● WHAT IS BEING ASKED: Filter these entries, keeping only lines that hold the word "hframe".

● DATASET ENTRIES:

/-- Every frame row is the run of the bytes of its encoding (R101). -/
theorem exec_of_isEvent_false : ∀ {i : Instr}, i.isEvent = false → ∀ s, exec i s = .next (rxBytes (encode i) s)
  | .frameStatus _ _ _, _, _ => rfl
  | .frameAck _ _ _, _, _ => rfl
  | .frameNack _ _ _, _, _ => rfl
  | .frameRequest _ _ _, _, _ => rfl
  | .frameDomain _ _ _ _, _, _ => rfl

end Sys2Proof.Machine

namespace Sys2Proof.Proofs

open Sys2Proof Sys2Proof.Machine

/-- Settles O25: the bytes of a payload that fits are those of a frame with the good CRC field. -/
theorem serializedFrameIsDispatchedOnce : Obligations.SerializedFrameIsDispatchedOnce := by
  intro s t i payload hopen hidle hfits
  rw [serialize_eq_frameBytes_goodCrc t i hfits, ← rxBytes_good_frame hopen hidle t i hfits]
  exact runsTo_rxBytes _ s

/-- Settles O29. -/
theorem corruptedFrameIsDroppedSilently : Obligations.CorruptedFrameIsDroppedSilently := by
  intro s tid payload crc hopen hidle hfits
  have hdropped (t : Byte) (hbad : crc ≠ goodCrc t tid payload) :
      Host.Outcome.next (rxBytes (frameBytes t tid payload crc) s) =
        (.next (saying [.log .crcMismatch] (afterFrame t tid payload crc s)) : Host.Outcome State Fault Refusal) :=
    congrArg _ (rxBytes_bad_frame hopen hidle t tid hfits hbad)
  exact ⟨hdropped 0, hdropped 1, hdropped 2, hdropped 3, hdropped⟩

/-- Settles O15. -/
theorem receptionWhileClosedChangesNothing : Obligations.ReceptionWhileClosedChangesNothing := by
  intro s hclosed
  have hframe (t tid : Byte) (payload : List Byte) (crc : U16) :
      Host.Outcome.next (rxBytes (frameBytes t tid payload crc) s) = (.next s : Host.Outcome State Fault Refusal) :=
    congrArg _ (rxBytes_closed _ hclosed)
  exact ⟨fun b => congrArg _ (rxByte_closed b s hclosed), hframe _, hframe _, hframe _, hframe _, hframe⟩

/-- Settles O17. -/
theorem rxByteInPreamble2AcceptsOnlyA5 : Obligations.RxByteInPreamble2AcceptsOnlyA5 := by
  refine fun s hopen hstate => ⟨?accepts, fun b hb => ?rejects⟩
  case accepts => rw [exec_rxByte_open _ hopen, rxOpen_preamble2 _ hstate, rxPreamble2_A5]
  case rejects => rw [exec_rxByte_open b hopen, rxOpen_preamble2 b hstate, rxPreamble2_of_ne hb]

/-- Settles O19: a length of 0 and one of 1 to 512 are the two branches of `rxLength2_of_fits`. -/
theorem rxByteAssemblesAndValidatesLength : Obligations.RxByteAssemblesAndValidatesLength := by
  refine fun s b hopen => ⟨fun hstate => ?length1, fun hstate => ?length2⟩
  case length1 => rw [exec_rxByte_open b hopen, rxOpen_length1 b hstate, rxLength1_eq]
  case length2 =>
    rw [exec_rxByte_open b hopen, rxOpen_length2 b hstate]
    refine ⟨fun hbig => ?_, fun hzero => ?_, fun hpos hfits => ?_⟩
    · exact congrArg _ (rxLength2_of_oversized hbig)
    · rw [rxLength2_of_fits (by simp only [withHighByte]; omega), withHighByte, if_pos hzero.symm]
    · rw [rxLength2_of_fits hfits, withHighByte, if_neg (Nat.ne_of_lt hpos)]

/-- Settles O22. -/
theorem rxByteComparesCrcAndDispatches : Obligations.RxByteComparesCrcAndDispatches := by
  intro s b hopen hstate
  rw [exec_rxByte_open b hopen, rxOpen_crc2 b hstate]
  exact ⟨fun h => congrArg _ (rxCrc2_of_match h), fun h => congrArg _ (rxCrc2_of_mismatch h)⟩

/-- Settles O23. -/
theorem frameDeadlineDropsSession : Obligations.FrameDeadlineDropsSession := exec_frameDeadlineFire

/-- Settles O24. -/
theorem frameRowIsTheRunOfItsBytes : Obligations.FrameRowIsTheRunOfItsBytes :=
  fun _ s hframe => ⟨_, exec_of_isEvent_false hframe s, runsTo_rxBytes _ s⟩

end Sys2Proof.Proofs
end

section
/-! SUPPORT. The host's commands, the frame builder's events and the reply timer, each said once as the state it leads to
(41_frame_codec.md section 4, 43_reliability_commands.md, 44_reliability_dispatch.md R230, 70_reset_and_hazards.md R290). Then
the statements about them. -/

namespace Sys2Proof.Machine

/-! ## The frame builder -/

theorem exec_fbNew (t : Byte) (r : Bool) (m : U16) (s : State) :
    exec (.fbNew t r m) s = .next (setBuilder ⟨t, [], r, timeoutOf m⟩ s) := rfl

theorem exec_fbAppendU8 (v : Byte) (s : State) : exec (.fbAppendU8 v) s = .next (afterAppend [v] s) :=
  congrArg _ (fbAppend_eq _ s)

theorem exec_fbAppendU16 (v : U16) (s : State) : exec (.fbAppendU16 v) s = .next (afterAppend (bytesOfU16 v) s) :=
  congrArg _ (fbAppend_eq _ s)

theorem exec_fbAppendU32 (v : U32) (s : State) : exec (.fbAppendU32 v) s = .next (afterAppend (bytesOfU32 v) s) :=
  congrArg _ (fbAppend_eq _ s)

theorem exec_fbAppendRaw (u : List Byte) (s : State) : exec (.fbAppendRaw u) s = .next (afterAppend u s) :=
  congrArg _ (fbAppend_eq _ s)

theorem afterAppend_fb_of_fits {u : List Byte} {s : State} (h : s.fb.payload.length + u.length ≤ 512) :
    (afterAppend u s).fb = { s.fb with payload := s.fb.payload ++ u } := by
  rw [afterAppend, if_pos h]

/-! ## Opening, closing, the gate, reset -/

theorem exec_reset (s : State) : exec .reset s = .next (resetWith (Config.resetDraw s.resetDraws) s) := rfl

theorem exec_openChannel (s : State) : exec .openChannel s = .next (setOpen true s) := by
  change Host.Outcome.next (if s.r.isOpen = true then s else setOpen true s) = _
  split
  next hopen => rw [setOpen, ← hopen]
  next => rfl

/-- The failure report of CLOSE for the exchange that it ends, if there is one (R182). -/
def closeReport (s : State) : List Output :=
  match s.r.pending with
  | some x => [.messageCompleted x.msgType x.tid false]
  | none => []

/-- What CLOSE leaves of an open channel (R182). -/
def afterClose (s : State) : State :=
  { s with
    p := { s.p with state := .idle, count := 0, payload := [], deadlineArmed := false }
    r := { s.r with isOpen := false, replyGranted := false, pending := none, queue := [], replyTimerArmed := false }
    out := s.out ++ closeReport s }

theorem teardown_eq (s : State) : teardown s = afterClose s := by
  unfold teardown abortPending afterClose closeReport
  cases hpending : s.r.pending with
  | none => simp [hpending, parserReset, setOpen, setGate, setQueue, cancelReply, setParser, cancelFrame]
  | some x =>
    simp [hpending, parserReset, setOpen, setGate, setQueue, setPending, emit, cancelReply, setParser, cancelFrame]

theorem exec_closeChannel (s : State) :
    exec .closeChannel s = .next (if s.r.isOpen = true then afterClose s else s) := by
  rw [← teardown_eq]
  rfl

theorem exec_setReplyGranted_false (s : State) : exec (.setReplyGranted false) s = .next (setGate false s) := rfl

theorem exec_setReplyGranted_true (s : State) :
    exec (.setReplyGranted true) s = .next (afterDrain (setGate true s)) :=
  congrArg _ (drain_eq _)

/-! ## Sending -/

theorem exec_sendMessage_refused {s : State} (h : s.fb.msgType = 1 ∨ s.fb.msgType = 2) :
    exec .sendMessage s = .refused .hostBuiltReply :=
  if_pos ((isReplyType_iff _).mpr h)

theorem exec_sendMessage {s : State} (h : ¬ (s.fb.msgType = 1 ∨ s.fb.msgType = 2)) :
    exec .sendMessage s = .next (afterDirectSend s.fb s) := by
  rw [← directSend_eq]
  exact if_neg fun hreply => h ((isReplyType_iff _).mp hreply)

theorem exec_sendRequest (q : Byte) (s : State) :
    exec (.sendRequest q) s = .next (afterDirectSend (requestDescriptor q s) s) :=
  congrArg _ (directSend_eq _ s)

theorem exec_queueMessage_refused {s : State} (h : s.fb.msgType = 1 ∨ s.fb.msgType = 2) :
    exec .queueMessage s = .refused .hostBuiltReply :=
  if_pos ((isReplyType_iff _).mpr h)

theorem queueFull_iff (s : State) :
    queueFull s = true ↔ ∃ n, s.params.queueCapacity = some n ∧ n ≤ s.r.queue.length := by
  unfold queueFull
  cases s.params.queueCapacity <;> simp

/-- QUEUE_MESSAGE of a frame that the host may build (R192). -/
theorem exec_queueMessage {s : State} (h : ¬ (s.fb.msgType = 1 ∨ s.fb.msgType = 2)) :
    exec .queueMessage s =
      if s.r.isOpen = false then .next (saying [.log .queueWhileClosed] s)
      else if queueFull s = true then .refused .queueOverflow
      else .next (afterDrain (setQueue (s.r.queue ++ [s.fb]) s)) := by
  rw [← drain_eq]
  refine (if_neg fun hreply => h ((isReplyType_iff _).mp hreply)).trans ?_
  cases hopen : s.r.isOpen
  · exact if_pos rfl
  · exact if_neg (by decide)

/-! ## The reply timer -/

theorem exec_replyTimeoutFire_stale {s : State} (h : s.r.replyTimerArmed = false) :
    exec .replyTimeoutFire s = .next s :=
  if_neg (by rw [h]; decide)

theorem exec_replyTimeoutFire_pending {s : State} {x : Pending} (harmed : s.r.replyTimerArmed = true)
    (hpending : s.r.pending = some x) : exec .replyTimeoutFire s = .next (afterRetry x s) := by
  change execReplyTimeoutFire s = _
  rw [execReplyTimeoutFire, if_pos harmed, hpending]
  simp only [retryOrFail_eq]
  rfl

* * *

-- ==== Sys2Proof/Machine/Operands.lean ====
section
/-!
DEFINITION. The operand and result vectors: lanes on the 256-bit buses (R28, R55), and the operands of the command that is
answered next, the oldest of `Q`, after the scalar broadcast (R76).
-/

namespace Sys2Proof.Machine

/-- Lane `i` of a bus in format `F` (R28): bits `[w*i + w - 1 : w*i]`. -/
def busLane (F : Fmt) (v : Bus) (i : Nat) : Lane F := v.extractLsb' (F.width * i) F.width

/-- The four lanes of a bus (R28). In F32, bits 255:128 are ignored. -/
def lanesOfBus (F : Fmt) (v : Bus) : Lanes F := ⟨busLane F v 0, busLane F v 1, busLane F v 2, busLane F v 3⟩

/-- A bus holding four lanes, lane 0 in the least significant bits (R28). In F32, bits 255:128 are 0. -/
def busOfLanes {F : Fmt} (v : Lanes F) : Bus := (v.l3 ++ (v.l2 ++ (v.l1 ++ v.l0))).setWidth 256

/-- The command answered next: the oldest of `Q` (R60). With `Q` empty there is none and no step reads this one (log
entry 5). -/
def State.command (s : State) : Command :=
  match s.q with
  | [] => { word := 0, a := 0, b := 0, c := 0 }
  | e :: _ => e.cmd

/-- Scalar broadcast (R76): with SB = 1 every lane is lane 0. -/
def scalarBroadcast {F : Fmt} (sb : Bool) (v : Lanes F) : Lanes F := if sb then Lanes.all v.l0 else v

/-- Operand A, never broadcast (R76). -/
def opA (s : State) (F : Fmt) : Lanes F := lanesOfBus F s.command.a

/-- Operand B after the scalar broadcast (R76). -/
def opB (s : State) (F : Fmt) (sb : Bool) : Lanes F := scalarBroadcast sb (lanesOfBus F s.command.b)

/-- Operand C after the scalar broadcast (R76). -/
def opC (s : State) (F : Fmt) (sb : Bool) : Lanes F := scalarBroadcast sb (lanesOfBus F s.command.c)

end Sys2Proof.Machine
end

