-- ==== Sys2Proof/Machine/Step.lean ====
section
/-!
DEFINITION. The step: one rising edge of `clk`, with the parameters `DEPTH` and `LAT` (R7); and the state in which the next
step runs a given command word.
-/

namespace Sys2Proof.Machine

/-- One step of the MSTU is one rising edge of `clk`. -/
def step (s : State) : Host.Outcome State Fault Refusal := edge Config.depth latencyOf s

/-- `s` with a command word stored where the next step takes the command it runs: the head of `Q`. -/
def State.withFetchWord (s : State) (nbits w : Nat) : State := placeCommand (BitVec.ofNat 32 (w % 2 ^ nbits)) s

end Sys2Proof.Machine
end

● RESULT OF THIS TASK:
  have hframe (t tid : Byte) (payload : List Byte) (crc : U16) :
  exact ⟨fun b => congrArg _ (rxByte_closed b s hclosed), hframe _, hframe _, hframe _, hframe _, hframe⟩
  fun _ s hframe => ⟨_, exec_of_isEvent_false hframe s, runsTo_rxBytes _ s⟩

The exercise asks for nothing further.